PROVIDED ENTRIES:
---*---
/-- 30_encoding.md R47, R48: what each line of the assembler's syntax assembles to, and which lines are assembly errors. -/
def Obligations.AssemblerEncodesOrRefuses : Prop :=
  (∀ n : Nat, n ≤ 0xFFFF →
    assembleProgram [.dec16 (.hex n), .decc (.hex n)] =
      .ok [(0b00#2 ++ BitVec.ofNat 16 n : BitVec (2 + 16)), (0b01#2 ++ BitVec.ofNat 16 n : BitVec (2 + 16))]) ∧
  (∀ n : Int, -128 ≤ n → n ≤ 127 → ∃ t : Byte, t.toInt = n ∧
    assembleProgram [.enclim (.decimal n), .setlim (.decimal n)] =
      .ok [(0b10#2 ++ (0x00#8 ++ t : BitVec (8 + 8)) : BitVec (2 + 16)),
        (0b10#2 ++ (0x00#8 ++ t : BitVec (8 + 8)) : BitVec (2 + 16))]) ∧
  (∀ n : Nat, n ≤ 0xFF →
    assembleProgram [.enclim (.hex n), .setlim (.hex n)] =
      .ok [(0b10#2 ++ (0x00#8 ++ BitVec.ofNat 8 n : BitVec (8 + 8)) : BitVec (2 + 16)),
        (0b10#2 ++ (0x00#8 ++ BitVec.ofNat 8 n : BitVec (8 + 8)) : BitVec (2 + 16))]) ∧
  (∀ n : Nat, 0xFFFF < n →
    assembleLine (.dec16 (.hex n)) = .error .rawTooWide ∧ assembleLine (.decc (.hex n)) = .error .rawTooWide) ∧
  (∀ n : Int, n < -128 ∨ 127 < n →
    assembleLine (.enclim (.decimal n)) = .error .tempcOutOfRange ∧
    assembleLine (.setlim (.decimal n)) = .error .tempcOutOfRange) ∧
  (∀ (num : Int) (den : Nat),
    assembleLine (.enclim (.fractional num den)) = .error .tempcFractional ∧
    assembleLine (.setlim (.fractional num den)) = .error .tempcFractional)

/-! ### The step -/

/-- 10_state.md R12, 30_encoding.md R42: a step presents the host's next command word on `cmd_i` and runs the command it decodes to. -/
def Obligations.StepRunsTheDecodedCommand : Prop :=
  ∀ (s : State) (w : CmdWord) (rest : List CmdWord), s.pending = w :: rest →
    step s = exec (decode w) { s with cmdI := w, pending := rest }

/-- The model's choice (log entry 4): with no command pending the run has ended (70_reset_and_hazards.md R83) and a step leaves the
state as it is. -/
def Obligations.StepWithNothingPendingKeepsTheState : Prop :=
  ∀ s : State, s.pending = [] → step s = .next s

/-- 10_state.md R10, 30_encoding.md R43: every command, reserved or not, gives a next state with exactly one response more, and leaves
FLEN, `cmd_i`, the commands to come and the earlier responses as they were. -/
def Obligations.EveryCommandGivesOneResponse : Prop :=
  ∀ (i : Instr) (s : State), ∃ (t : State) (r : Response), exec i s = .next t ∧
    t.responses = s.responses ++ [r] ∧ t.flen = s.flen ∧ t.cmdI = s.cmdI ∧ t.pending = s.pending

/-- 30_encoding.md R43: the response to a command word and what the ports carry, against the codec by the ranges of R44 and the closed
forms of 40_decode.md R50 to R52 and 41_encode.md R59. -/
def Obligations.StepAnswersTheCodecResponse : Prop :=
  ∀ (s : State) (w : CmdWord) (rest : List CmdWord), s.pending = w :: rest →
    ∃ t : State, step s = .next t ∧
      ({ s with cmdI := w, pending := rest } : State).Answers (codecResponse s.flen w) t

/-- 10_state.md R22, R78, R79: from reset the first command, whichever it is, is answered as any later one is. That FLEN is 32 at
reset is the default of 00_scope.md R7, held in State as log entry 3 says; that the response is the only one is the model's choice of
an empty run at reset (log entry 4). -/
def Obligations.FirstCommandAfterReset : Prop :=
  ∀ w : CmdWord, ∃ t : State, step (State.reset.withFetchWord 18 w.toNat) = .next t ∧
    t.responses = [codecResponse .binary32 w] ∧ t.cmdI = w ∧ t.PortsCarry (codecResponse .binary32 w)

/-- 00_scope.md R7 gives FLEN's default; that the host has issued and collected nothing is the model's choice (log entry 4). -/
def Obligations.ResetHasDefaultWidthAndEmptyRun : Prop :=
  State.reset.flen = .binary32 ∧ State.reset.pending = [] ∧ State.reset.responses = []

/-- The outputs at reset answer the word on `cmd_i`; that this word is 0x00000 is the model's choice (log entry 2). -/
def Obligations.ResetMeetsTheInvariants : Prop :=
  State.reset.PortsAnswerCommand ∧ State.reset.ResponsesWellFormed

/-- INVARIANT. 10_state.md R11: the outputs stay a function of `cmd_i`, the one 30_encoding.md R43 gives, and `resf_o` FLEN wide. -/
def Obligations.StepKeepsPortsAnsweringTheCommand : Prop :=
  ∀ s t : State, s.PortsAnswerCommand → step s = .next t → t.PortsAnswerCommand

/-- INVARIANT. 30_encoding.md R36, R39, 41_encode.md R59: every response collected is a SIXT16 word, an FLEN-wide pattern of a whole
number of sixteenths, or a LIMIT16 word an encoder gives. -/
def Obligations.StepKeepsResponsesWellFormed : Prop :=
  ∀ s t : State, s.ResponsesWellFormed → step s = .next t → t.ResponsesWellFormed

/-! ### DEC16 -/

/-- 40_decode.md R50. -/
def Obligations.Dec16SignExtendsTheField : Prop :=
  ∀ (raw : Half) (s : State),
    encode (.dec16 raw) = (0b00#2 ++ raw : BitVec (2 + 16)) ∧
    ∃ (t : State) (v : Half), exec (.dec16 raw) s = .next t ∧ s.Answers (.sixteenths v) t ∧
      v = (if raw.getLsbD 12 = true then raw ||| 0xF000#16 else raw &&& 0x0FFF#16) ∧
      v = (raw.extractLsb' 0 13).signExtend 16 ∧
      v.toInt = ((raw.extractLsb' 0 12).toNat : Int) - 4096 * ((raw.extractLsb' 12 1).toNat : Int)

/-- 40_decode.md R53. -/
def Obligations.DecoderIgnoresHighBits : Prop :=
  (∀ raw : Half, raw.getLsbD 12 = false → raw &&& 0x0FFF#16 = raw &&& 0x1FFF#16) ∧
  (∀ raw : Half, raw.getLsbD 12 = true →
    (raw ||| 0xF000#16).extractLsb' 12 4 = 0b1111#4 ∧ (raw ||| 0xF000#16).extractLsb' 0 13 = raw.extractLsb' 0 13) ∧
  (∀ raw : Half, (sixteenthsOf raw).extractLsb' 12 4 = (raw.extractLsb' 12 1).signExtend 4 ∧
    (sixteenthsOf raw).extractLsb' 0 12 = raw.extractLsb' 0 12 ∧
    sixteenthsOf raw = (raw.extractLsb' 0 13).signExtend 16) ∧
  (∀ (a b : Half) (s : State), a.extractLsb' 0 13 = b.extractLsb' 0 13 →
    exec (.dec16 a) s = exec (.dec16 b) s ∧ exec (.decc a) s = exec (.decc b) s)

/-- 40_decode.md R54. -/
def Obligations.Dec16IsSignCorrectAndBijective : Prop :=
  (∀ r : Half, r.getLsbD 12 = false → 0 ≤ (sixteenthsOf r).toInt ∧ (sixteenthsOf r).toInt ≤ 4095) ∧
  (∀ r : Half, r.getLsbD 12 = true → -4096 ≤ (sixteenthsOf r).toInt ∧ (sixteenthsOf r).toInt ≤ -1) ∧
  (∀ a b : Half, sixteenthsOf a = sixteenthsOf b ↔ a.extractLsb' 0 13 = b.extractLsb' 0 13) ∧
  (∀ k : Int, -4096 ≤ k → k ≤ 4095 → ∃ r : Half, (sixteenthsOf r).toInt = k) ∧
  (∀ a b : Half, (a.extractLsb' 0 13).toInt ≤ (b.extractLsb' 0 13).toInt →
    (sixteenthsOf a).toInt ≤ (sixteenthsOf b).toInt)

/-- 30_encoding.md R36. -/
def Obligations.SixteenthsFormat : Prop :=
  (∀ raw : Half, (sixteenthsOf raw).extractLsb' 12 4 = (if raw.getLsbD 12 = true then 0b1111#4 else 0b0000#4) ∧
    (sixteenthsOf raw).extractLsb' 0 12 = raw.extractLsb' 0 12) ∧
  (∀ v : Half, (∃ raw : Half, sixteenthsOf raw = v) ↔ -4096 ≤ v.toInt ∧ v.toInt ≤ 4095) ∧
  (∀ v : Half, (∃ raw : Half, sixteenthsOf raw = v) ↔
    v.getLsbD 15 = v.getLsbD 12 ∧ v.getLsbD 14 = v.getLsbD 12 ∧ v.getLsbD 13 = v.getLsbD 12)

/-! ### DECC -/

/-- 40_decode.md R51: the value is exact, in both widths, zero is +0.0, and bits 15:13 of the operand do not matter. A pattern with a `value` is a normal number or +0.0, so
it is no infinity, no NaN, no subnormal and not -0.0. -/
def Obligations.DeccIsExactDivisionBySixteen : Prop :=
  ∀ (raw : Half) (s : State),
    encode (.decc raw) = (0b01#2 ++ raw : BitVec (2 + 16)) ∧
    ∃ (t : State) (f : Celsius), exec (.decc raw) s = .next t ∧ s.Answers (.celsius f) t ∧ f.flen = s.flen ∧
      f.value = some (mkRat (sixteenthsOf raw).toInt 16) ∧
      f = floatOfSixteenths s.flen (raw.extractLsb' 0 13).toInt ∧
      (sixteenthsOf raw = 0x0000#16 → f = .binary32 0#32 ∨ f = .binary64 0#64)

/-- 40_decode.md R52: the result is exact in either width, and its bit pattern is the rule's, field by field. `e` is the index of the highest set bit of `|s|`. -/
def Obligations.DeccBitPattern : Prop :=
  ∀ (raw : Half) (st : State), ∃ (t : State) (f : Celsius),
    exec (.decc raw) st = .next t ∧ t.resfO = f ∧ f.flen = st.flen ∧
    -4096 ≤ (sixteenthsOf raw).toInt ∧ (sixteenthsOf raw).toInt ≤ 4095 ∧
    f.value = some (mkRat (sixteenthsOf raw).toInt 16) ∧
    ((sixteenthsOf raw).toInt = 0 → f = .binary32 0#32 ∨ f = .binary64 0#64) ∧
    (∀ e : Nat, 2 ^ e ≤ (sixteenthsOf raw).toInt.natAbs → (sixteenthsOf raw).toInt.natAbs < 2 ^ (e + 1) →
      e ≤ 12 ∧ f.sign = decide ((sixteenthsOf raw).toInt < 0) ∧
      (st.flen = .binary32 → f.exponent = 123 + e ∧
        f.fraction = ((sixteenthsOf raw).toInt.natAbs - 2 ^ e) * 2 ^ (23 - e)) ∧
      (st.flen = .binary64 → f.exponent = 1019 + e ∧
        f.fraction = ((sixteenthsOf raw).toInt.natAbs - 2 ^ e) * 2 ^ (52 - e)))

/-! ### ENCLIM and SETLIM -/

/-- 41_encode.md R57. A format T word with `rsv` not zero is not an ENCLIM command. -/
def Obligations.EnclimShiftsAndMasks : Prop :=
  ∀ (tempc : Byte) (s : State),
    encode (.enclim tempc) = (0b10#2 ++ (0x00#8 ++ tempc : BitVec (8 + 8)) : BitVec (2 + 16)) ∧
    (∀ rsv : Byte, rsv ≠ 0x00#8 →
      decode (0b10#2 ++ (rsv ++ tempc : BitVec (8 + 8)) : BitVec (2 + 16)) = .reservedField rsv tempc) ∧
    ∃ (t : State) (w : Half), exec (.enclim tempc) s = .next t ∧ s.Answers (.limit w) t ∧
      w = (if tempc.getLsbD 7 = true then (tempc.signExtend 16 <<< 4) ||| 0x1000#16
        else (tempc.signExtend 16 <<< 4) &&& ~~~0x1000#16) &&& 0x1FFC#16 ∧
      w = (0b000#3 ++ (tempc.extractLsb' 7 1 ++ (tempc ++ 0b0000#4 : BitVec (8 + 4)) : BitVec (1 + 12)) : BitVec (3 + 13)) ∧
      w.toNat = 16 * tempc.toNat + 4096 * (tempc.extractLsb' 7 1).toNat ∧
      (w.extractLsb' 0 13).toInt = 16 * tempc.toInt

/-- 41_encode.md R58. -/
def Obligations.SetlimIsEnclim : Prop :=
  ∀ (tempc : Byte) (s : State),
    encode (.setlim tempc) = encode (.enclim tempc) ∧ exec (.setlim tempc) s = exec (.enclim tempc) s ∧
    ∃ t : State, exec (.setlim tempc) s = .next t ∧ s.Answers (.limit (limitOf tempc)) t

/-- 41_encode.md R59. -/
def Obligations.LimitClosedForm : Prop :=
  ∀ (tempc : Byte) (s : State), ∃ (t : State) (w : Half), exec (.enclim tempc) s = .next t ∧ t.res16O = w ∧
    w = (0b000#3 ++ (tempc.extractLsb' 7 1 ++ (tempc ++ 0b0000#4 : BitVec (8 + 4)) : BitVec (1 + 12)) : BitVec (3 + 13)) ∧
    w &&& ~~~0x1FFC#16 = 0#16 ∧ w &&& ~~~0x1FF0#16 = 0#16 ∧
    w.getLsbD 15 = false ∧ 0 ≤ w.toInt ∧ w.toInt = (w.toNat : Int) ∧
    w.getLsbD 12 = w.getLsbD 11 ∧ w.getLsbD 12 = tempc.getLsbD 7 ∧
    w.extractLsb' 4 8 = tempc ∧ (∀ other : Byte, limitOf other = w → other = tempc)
---*---
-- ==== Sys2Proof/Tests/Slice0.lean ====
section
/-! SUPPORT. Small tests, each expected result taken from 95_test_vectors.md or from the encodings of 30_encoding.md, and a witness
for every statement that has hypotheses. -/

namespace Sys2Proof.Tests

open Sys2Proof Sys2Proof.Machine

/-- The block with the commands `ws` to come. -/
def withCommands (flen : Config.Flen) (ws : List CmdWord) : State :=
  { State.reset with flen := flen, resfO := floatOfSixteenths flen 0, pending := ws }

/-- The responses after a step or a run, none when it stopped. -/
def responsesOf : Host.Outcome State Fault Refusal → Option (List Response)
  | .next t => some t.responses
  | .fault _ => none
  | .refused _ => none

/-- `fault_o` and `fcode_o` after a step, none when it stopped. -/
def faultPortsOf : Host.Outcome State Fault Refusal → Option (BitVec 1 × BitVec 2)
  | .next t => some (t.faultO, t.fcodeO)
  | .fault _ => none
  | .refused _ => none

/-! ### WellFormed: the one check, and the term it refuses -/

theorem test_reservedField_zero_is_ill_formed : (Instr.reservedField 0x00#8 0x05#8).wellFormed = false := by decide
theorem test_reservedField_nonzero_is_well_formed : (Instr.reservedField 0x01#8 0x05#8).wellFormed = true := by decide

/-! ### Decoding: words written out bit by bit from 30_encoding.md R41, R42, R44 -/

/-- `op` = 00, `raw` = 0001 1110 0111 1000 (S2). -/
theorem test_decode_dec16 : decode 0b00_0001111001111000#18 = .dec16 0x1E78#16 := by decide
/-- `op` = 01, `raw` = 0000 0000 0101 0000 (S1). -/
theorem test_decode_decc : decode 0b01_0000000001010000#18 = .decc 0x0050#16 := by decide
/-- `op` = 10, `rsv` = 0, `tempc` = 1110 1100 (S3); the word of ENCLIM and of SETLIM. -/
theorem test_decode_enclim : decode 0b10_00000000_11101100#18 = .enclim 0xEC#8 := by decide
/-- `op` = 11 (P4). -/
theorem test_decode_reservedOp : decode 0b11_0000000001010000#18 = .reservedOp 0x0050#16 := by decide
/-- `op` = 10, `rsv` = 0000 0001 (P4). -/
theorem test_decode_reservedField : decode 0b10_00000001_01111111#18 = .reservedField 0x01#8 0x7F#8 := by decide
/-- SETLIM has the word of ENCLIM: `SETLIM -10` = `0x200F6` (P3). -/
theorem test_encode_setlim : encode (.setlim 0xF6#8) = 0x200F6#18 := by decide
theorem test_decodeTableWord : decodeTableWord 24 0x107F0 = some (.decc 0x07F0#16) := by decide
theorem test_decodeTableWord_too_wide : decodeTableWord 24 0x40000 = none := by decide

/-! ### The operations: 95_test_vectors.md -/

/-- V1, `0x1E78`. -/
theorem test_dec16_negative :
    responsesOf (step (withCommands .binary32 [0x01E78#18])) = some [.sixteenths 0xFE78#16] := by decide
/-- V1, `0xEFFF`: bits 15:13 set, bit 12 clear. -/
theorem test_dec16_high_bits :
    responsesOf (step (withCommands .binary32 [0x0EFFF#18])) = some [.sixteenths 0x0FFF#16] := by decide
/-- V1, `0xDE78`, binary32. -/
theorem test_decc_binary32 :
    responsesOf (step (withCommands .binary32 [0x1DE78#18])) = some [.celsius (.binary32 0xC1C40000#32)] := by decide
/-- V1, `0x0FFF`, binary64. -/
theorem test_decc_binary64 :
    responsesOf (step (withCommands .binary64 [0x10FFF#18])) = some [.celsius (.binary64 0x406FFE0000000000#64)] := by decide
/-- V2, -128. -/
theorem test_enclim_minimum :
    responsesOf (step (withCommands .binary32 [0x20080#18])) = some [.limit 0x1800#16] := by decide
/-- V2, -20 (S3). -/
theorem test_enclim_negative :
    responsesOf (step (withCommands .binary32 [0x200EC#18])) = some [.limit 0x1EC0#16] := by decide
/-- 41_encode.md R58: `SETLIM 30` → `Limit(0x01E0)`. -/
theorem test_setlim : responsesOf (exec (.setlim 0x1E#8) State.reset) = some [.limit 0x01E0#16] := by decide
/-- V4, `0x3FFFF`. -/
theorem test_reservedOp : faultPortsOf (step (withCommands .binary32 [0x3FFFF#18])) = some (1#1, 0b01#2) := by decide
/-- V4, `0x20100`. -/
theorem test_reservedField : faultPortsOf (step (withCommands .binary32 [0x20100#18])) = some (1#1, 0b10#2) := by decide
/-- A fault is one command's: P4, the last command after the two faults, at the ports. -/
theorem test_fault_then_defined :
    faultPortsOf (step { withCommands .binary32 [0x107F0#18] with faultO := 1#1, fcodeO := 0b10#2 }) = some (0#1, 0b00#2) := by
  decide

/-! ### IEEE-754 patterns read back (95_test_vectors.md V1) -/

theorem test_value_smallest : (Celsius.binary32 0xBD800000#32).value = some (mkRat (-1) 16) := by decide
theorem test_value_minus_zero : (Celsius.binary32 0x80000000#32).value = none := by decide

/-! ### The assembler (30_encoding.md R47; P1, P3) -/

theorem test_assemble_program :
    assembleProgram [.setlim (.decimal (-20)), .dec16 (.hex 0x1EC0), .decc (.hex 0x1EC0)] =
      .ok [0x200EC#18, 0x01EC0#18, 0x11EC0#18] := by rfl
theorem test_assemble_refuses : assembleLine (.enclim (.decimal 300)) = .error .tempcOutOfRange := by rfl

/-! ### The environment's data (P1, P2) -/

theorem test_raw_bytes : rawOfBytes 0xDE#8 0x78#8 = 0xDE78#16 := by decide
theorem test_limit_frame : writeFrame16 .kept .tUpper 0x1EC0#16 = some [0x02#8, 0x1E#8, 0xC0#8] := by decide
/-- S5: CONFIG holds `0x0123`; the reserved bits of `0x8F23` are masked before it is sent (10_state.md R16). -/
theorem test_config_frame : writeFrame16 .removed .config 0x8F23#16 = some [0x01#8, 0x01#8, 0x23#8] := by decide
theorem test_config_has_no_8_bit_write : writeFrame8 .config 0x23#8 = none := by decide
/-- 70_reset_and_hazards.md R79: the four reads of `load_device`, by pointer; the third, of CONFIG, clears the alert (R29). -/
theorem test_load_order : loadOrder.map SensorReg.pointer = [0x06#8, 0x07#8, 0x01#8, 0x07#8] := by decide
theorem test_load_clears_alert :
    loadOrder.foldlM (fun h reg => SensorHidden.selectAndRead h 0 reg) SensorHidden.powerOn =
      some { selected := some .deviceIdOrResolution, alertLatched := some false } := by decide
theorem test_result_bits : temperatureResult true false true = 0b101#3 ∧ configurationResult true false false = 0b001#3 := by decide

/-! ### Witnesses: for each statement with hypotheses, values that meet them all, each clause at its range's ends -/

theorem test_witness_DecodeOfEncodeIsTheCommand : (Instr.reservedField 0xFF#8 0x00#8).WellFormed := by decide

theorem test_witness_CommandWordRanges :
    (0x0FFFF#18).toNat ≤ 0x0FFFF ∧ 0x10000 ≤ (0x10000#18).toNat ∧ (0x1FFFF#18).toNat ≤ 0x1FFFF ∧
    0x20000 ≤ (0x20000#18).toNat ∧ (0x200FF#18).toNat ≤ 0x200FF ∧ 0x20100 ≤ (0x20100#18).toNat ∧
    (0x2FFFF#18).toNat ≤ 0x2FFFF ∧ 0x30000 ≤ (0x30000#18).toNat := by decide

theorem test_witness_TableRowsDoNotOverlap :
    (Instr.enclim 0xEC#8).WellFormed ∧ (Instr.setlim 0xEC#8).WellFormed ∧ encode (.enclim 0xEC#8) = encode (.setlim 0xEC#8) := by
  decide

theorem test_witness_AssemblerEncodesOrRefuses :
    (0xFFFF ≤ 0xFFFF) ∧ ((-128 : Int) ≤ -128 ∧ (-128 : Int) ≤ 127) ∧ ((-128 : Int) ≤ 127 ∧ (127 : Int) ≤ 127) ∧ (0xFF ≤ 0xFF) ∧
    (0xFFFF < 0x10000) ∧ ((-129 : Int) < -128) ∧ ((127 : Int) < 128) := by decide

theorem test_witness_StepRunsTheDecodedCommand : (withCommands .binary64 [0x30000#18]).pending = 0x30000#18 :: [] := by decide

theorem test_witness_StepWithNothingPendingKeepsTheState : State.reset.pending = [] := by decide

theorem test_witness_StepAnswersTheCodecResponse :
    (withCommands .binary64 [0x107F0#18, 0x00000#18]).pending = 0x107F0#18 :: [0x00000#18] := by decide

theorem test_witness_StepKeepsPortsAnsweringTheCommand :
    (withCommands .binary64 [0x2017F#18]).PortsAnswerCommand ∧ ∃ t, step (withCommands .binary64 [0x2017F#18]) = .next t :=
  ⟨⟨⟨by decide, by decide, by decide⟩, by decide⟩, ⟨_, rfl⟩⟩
---*---
TASK REQUIREMENTS:
Look through the listing and extract every line with "limitOf" in it.

YOUR SOLUTION:
    ∃ t : State, exec (.setlim tempc) s = .next t ∧ s.Answers (.limit (limitOf tempc)) t
    w.extractLsb' 4 8 = tempc ∧ (∀ other : Byte, limitOf other = w → other = tempc)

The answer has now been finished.